Exercise prompt
Among the entries below, find the lines holding "sent" and copy them.

Records for this exercise
/-- R108: bytes that are none of the nine are an instruction as long as their first two say, not as long as the step. -/
theorem test_opaque_length : opaqueMatches { idle with bytes := [0x96, 0xC8] } (prog 0x000200 [0x96, 0xC8] (lengthened sys)) = false ∧
    opaqueMatches { idle with bytes := [0x96, 0x48] } (prog 0x000200 [0x96, 0x48, 0x02, 0x80] sys) = false := by decide

/-- A map other than the default: MOV.B to IPA0 at its address, TM at bit 4 of PSWH. -/
theorem test_other_map : nextWith (exec (.movb 0x4B0 0xC9) (otherMap sys)) (fun t => decide (t.sfr.ipa0 = 0x41)) = true ∧
    traceMode (otherMap { sys with pswh := 0x90 }) = true ∧ traceMode (otherMap { sys with pswh := 0xC0 }) = false := by decide

/-- The environment's move before a step: IE0 set, then taken. -/
theorem test_environment : nextWith (step (vector 0x80 0x8F00 0x0400
    { sys with inputs := [[.extDetect .u0]], sfr := { sys.sfr with iel := 0x81, ipa0 := 0x01 } }))
    (fun t => !bitOf .ie0 t && decide (t.pc = 0x000400)) = true := by decide

theorem test_reset_memory_wf : Memory.wf codeFill State.reset.code = true ∧ Memory.wf dataFill State.reset.data = true ∧
    Memory.wf regFill State.reset.regs = true := by decide

/-! ### Witnesses: for every obligation with hypotheses, a state that meets them, clause by clause -/

/-- NOP at 000200h. -/
def atNop : State := prog 0x000200 [0x00] sys

/-- Every vector something takes has an even ISR address when no program image is loaded. -/
theorem vectorsEven_of_no_image {s : State} (h : s.code = []) : vectorsEven s := by
  have key : ∀ va ∈ takenVectors, va = 0#16 ∨ (4 ≤ va.toNat ∧ va.toNat < 0x200) := by
    intro va hva
    simp only [takenVectors, List.mem_append, List.mem_map] at hva
    rcases hva with (⟨e, _, rfl⟩ | ⟨n, _, rfl⟩) | ⟨m, _, rfl⟩
    · cases e <;> decide
    · revert n; decide
    · cases m with
      | event e => cases e <;> decide
      | swi k => revert k; decide
  have fill : ∀ n, 4 ≤ n → codeFill n = 0#8 := by
    intro n hn
    match n, hn with
    | n + 4, _ => rfl
  intro va hva
  rcases key va hva with rfl | ⟨h1, h2⟩
  · simp only [codeRead16, codeByte, h, Memory.read]; decide
  · have e : (page0 (va + 2#16)).toNat = va.toNat + 2 := by
      simp only [page0, BitVec.toNat_setWidth, BitVec.toNat_add, BitVec.toNat_ofNat]; omega
    have e' : (page0 (va + 2#16) + 1#24).toNat = va.toNat + 3 := by
      rw [BitVec.toNat_add, e]; simp only [BitVec.toNat_ofNat]; omega
    simp only [codeRead16, codeByte, h, Memory.read, e, e', fill _ (show 4 ≤ va.toNat + 2 by omega),
      fill _ (show 4 ≤ va.toNat + 3 by omega)]
    decide

theorem witness_DecoderReadsOnlyEncodings :
    decode [0xD6, 0x35, 0x77] = .instr (.trap 5) [0x77] ∧
    ((4 : Nat) ≤ [0x01#8, 0, 0, 0].length ∧ ∀ i rest, [0x01#8, 0, 0, 0] ≠ encode i ++ rest) := by
  refine ⟨by decide, by decide, fun i rest => ?_⟩
  cases i <;> simp [encode]
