/-- A line without device holders goes back to the host by DirtyEvict or CleanEvict; the filter entry is free once the
host has completed it (R98, R99). -/
def State.evictToHost (s : State) (line : Nat) : State :=
  match AMap.find? s.ctl.filter line with
  | none => s
  | some f =>
    if f.evicting ∨ (s.dirOf line).st = .n then s
    else
      ((s.memAccept line).updCtl (fun c => { c with filter := AMap.set c.filter line { f with evicting := true } })).send
        (.hostEvict line (if AMap.has s.backing line then some (s.lineBytes line) else none))

/-- A host line that no L1 holds any more is returned (R98). -/
def State.hostLeft (s : State) (line : Nat) : State :=
  if isHostLine s line ∧ (s.dirOf line).st = .i then s.evictToHost line else s

/-! ## What holders and the home do with a message (R90-R92) -/

/-- The home removes a holder that has acknowledged an Inv or a recall. -/
def State.unhold (s : State) (a : Agent) (line : Nat) : State := s.setDir line ((s.dirOf line).without a)

/-- A holder gives a line up for an Inv or a recall, and acknowledges (R90). A recall brings dirty data back, which the home
checks. A gated cluster's stub answers for a line that has left (R102). -/
def State.giveUp (s0 : State) (h : Agent) (line stamp : Nat) (data : Bool) : Coh :=
  match l1Core h line with
  | none => .ok (s0.unhold h line)
  | some g =>
    let s := (s0.passMessage (dieOf g) line 5).l1Hears g line 5 0 stamp
    match (s.core g).held line with
    | none => .ok (s.unhold h line)
    | some l =>
      let dirty := l.st = .m ∨ l.st = .o
      let dg := s.digestOf line
      (cohOf (if data ∧ dirty then s.receive (s.lineDie line) line 6 (agentId h) noHolderId dg else (s, none))).andThen fun s1 =>
        match (s1.dropL1 h line).tellHome h g line 6 l.interval dg with
        | (s2, some p) => .contain p s2
        | (s2, none) => .ok (s2.unhold h line)

/-- The home sends a recall of a line to a holder, which answers. -/
def State.recallOne (s : State) (h : Agent) (line : Nat) : State :=
  match l1Core h line with
  | none => s.unhold h line
  | some g =>
    let s1 := s.homeSends g line 5 0
    match s1.giveUp h line (s1.clockOf (homeUnit s1 line)) true with
    | .ok s2 | .busy s2 | .poison _ s2 | .contain _ s2 => s2

/-- The home has a forward report: the next state of R90's table; leaving X advances the number (R93). -/
def State.reported (s : State) (h : Agent) (line : Nat) (keeps wasM : Bool) : State :=
  let e := s.dirOf line
  if !keeps then s.unhold h line
  else if e.st = .x then
    let s1 := s.advance line 1 (agentId h) [h]
    s1.setDir line { s1.dirOf line with
      st := if wasM then .o else .s, owner := if wasM then some h else none, sharers := if wasM then [] else [h] }
  else s

/-- A forward reaches a holder (R90-R92, R151, R152): it keeps a read-only copy or gives the line up, reports to the home,
and sends its data to the requester or, for an engine, to the home. The forward closes the holder's record. -/
def State.forwarded (s0 : State) (h : Agent) (line stamp : Nat) (keeps : Bool) (req : Option Agent) : Coh :=
  match l1Core h line with
  | none => .ok (s0.unhold h line)
  | some g =>
    let s := (s0.passMessage (dieOf g) line 2).l1Hears g line 2 0 stamp
    let l := ((s.core g).held line).getD { st := .s, interval := s.intervalOf line, open_ := false }
    let wasM := l.st == .m || l.st == .o
    let dg := s.digestOf line
    let s1 := if keeps then
        (s.closeL1 g line l h).updCore g (fun c => c.putHeld line { l with st := if wasM then .o else .s, open_ := false })
      else s.dropL1 h line
    match s1.tellHome h g line 4 l.interval dg with
    | (s2, some p) => .contain p s2
    | (s2, none) =>
      let s3 := s2.reported h line keeps wasM
      let s4 := s3.updCore g (fun c => match c.held line with
        | some k => c.putHeld line { k with interval := s3.intervalOf line }
        | none => c)
      let s5 := match s4.busyOf line with
        | some b => s4.setBusy line { b with report := some dg }
        | none => s4
      match req.bind (fun a => (l1Core a line).map (fun ga => (a, ga))) with
      | none =>
        (cohOf (s5.receive (s5.lineDie line) line 3 (agentId h) noHolderId dg)).andThen fun s6 =>
          .ok (s6.carry (.core g) (homeUnit s6 line))
      | some (a, ga) =>
        (cohOf (s5.receive (dieOf ga) line 3 (agentId h) (agentId a) dg)).andThen fun s6 => .ok (s6.carry (.core g) (.core ga))

/-! ## Recalls (R90, R93) -/

/-- Recall: every holder is invalidated, dirty data returns to the memory-side copy, the entry becomes I (R90). -/
def State.recallLine (s : State) (line : Nat) : State :=
  let e := s.dirOf line
  if e.st = .i ∨ e.st = .n then s
  else
    let s1 := e.holders.foldl (fun s a => if (s.dirOf line).st = .n then s else s.recallOne a line) s
    if (s1.dirOf line).st = .n then s1
    else
      let s2 := s1.fillMsc line
      s2.setDir line { s2.dirOf line with st := .i, owner := none, sharers := [] }

/-- A recall that is not for a run of writes: leaving X is an advance of its own (R93). -/
def State.recallOut (s : State) (line : Nat) : State :=
  let e := s.dirOf line
  let s1 := s.recallLine line
  if e.st = .x ∧ (s1.dirOf line).st ≠ .n then s1.advance line 1 e.holder [] else s1

/-- A run of writes at the home begins (R93): a recall out of X and the run count as one advance. -/
def State.homeWriteInterval (s : State) (a : Agent) (line sectors : Nat) : State :=
  let s1 := s.recallLine line
  if (s1.dirOf line).st = .n then s1
  else
    let s2 := s1.advance line 2 (agentId a) []
    s2.setDir line { s2.dirOf line with sectors := sectors }

/-- Answer for a line that a check may have put into N. -/
def State.unlessN (s : State) (line : Nat) : Coh :=
  match s.stuck line with
  | some p => .contain p s
  | none => .ok s

/-- A full set of the filter or of a slice's directory gives up an entry: every copy is recalled first (R87, R99). Answers
none while no entry of the set can leave. -/
def State.dirRoom (s : State) (line : Nat) : Option State :=
  let d := s.lineDie line
  if isHostLine s line || (s.dirOf line).st != .i then some s
  else
    let mates := (s.die d).dir.filter (fun p => p.2.st != .i && sameHomeSet 8192 line p.1)
    if mates.length < 16 then some s
    else
      let free := (mates.filter (fun p => p.2.st != .n && !s.busyLine p.1)).map (·.1)
      match free[Config.victim s.fresh % max 1 free.length]? with
      | none => none
      | some v => some (s.useFresh.recallOut v)

/-- Ask the host for a line, RdShared or RdOwn (R98), once; not while the line is being returned (R99). The filter has 65,536
sets of 16 ways; a full set first returns a line to the host. -/
def State.askHost (s : State) (line : Nat) (own : Bool) : State :=
  let f := AMap.getD s.ctl.filter line {}
  if s.hostHas line own ∨ f.evicting ∨ f.asked.isSome then s
  else
    let mates := s.ctl.filter.filter (fun p => p.1 % 65536 == line % 65536 && p.1 != line)
    if mates.length < 16 ∨ AMap.has s.ctl.filter line then
      (s.updCtl (fun c => { c with filter := AMap.set c.filter line { f with asked := some own } })).send (.hostRequest line own)
    else if mates.any (fun p => p.2.evicting) then s
    else
      let free := (mates.filter (fun p => p.2.dir.st != .n && p.2.asked.isNone && !s.busyLine p.1)).map (·.1)
      match free[Config.victim s.fresh % max 1 free.length]? with
      | none => s
      | some v => (s.useFresh.recallOut v).evictToHost v

/-! ## Requests at the home (R88, R90, R93) -/

/-- The request kinds of R90 that a home serves with messages; `rdxAll` is an RdX whose store covers the whole line, so that
it fetches no data (R80). -/
inductive Req where
  | rds | rdx | rdxAll | upg | engine
  deriving DecidableEq, Repr, Inhabited
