/-- Perform an atomic at an acquired target; the flags come beside (R44, R372). -/
def State.atomicPerform (s : State) (c : AccCtx) (t : Target) (op : AtomOp) (el : Elem) (x new : Nat) : Perf × Nat :=
  match t with
  | .spm k off n =>
    let o := Memory.readLE (s.core k).spm off n
    let r := atomValue op el o (x % 2 ^ (8 * n)) (new % 2 ^ (8 * n))
    let (s1, st, _) := s.bankStamp (c.unit 0) k 1
    let s2 := match r.1 with
      | some v => s1.updCore k (fun y => { y with spm := Memory.writeLE y.spm off n v })
      | none => s1
    (.ok (leBytes n o) st st s2, r.2)
  | .phys segs =>
    match segs with
    | g :: _ =>
      match regionOf s g.pa with
      | .hbm | .ddr => s.atomicHeld c.agent (c.unit (g.pa / 128)) g.pa (pteType g.e.attr == 1) op el x new
      | .host => (.ext [⟨g.pa, 0, el.bytes, false⟩] (List.replicate el.bytes 0#8) 0 0
          ((s.recallOut (g.pa / 128)).evictToHost (g.pa / 128)), 0)
      | _ => (.ext [⟨g.pa, 0, el.bytes, false⟩] (List.replicate el.bytes 0#8) 0 0 s, 0)
    | [] => (.ok [] 0 0 s, 0)

/-- Acquire a target and perform an atomic at it. -/
def State.atomicTarget (s : State) (c : AccCtx) (t : Target) (op : AtomOp) (el : Elem) (x new : Nat) : Perf × Nat :=
  match s.acquireAtomicT c t el with
  | .ok s1 => s1.atomicPerform c t op el x new
  | .busy s1 => (.busy s1, 0)
  | .poison k s1 => (.poison k s1, 0)
  | .contain p s1 => (.contain p s1, 0)

/-- The Taster's signature of the sectors of a target (R146). -/
def Target.signature (t : Target) : Nat :=
  let sig := fun (pa n : Nat) =>
    if n = 0 then 0
    else ((List.range ((pa + n - 1) / 32 - pa / 32 + 1)).map (fun i => (pa / 32 + i) * 32)).foldl
      (fun m p => m ||| 2 ^ (field p 5 5 ^^^ field p 10 5)) 0
  match t with
  | .phys segs => segs.foldl (fun m g => m ||| sig g.pa g.len) 0
  | .spm _ off n => sig off n

/-- The first sector of a target, as address bits 51:5. -/
def Target.sector (t : Target) : Nat :=
  match t with
  | .phys (g :: _) => g.pa / 32
  | .phys [] => 0
  | .spm _ off _ => off / 32

end Sys2Proof.Machine
end

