/-- Whether ending n items of a team would need a team record that is not free (R180). -/
def State.noRecord (s : State) (g grid team n : Nat) : Bool :=
  AMap.getD (s.grid grid).teams team 0 + n == recT (s.grid grid).record
    && s.grids.any (fun p => p.2.parent == some (grid, team) && p.2.done.isNone)
    && decide (4096 ≤ (s.die (dieOf g)).teamRecords.length)

/-- A stopped holder of a cancelled grid (R218). -/
def State.stopHolder (s : State) (g q : Nat) : State :=
  match s.holder? g q with
  | none => s
  | some h => s.endHolder g q h true

/-- Whether the grid of a holder is being cancelled. -/
def State.cancelled (s : State) (h : Holder) : Bool := (s.grid h.grid).cancel

/-- A containment payload in which a stopped instruction's scope stands in for 7 (R167), if it is the same violation. -/
def stopMark (p r : Nat) : Nat :=
  let plain := fun (x : Nat) => setField (setField x 112 3 7) 96 8 0
  if field r 112 3 = 7 ∧ plain r = plain p then setField r 112 3 (field p 112 3) else r

/-- A violation that stops an instruction carries its scope, at the checker that found it and in its report (R167, R175). -/
def State.markStopped (s : State) (p : Nat) : State :=
  if p = 0 then s
  else
    let id := field p 192 16
    (s.updChecker (id / 2 ^ 12) (id / 2 ^ 9 % 8) (id % 2 ^ 9) (fun c => { c with last := stopMark p c.last })).updCtl
      (fun c => { c with reports := c.reports.map (stopMark p) })

/-- A trap of a holder: a cancelled grid's holder stops instead of entering its handler (R430); a range context is cut
at the faulting member first (R429). -/
def State.raise (s0 : State) (g q : Nat) (h : Holder) (t : PendTrap) : State :=
  let s := s0.markStopped t.payload
  if s0.cancelled h then s0.endHolder g q h true
  else
    match h.kind, t.member with
    | .range, some k =>
      if h.lo < k ∧ k < h.hi then
        match s.place g (spillBaseOf s g q h) { (h.clip h.lo k).advance 8 with status := .ready } with
        | .ok s1 => s1.enterTrap g q (h.clip k h.hi) { t with done := 0#96 }
        | .fault c kd a p => s.enterTrap g q h
            { t with cause := c, kind := kd, tval := a, payload := p, lane := 127, member := none }
        | .parked s1 => s1.putHolder g q { h with pend := h.pend ++ [t], status := .blocked (s1.walkWait g) }
        | .wait w => s.putHolder g q { h with pend := h.pend ++ [t], status := .blocked w }
      else s.enterTrap g q h { t with done := 0#96 }
    | _, _ => s.enterTrap g q h t

/-! ## Bins (R200-R202) -/

/-- Lane values of carried register j. -/
def binReg (items : List (Nat × List Word)) (j : Nat) : VReg :=
  .dense ((List.range 96).map (fun L => ((items.getD L (0, [])).2).getD j 0#32))

/-- The dense group a bin launches (R202). -/
def Bin.group (s : State) (b : Bin) : Holder :=
  let r := (s.grid b.grid).record
  let n := (b.items.head?.map (fun x => x.2.length)).getD 0
  let live := laneRange 0 b.items.length
  { kind := .bin, grid := b.grid, team := b.team, items := b.items.map (·.1), live := live, mask := live, path := live
    pc := b.entry, vregs := (List.range n).map (fun j => (j, binReg b.items j)), prio := b.prio, w := b.w
    depth := recDepth r, asid := recAsid r }

/-- Launch bin i of a core. -/
def State.binLaunch (s : State) (g i : Nat) : Place :=
  match AMap.find? (s.core g).bins i with
  | none => .ok s
  | some b => (s.updCore g (fun c => { c with bins := AMap.erase c.bins i })).place g 0 (b.group s)

/-- The bin that holds the oldest item. -/
def Core.oldestBin (c : Core) : Nat :=
  match c.bins with
  | [] => 0
  | p :: ps => (ps.foldl (fun (best : Nat × Nat) x => if x.2.first < best.2 then (x.1, x.2.first) else best) (p.1, p.2.first)).1

/-- A bin starts at place i of a core with its first item. -/
def State.binStart (s : State) (g i : Nat) (b : Bin) (item : Nat × List Word) : State :=
  { s with nextOp := s.nextOp + 1 }.updCore g (fun c => { c with
    bins := AMap.set c.bins i { b with started := s.clock, items := [item], first := s.nextOp } })

/-- An item enters the bin of its key (R200, R201). -/
def State.binAdd (s : State) (g : Nat) (b0 : Bin) (item : Nat × List Word) : Place :=
  let c := s.core g
  match List.find? (fun (p : Nat × Bin) => p.2.entry == b0.entry && p.2.grid == b0.grid && p.2.team == b0.team) c.bins with
  | some (i, b) =>
    let s1 := s.updCore g (fun c => { c with bins := AMap.set c.bins i { b with items := b.items ++ [item] } })
    if b.items.length + 1 ≥ 96 then s1.binLaunch g i else .ok s1
  | none =>
    match (List.range 16).find? (fun i => !AMap.has c.bins i) with
    | some i => .ok (s.binStart g i b0 item)
    | none =>
      let i := c.oldestBin
      (s.binLaunch g i).bind fun s1 => .ok (s1.binStart g i b0 item)

/-- Items enter one after another. -/
def binAddAll (g : Nat) : List (Bin × (Nat × List Word)) → State → Place
  | [], s => .ok s
  | (b, x) :: rest, s => (s.binAdd g b x).bind fun s1 => binAddAll g rest s1

end Sys2Proof.Machine
end

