/-- Stamps of a run added to those the instruction has. -/
def LongOp.stamp (l : LongOp) (r : Run) : LongOp :=
  if r.hi = 0 then l
  else
    { l with
      lo := if l.hi = 0 then r.lo else if serialGt l.lo r.lo then r.lo else l.lo
      hi := if l.hi = 0 then r.hi else if serialGt r.hi l.hi then r.hi else l.hi
      sig := l.sig ||| r.sig
      sector := if l.hi = 0 then r.sector else l.sector }

/-- The lanes still to be performed after a run: those after the ones it performed or sent out. -/
def LongOp.rest (l : LongOp) (r : Run) : List LaneAcc := l.lanes.drop (r.done.length + r.sent.length)

/-- Make the team cut of R191 when an access in space 1 or 2 needs one; none when it is not needed. -/
def State.needTeam (s : State) (g q : Nat) (h : Holder) : Option State :=
  let t := s.tsize h
  if h.multiTeam t ∨ (s.teamAlloc g h.grid (h.teamOf t)).isNone then
    if h.multiTeam t ∧ !trapReady s g q h then some (s.block g q h h.settleWait)
    else some (s.afterPlace g q h (s.teamCut g q h) (fun s1 =>
      if h.multiTeam t then s1 else s1.putHolder g q { h with status := .ready }))
  else none

/-- Whether a space is team-local. -/
def teamSpace (sp : Space) : Bool := sp == .team || sp == .clu

/-- Members of a range context that a guard lets execute. -/
def TruthSet.members (ts : TruthSet) (lo hi : Nat) : List Nat :=
  match ts with
  | .all => (List.range (hi - lo)).map (· + lo)
  | .none => []
  | .upTo c => (List.range (c - lo)).map (· + lo)
  | .fromOn c => (List.range (hi - c)).map (· + c)

end Sys2Proof.Machine
end

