/-- `mst`. -/
def execMst (gd : Guard) (a b p : Nat) (space : Space) (scope : Scope) (s : State) : Out :=
  accOp (.mst gd a b p space scope) gd a [1] s fun g q h act =>
    match s.tile? (cluOf g) (h.acc a).tile with
    | none => s.retire g q (.mst gd a b p space scope) h
    | some t =>
      let lanes := (rowLanes h b p act).map (fun y => { y with
        x := (List.range t.cols).foldl (fun v n => v + AMap.getD t.elems (accKey y.lane n) 0 * 2 ^ (32 * n)) 0 })
      (blockStore (.mst gd a b p space scope) space scope (4 * t.cols)
        (s.updTile (cluOf g) (h.acc a).tile (fun t => t.stampFirst 4 s.clock)) g q h lanes)

/-- `hst`. -/
def execHst (d a : Nat) (space : Space) (s : State) : Out :=
  issue (.hst d a space) s fun g q h =>
    .next (blockStore (.hst d a space) space .grp 64 s g q h
      [{ lane := 127, ea := (h.readS64 a).toNat, x := AMap.getD h.shapes d 0 }])

/-- `hset`. -/
def execHset (d a k : Nat) (s : State) : Out :=
  issue (.hset d a k) s fun g q h =>
    .next (s.retire g q (.hset d a k)
      { h with shapes := AMap.set h.shapes d (setField (AMap.getD h.shapes d 0) (64 * k) 64 (h.readS64 a).toNat) })

/-- `hget`. -/
def execHget (d a k : Nat) (s : State) : Out :=
  issue (.hget d a k) s fun g q h =>
    .next (s.retire g q (.hget d a k) (h.writeS64 d (BitVec.ofNat 64 (field (AMap.getD h.shapes a 0) (64 * k) 64))))

end Sys2Proof.Machine
end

Exercise result
/-- The lanes still to be performed after a run: those after the ones it performed or sent out. -/
def LongOp.rest (l : LongOp) (r : Run) : List LaneAcc := l.lanes.drop (r.done.length + r.sent.length)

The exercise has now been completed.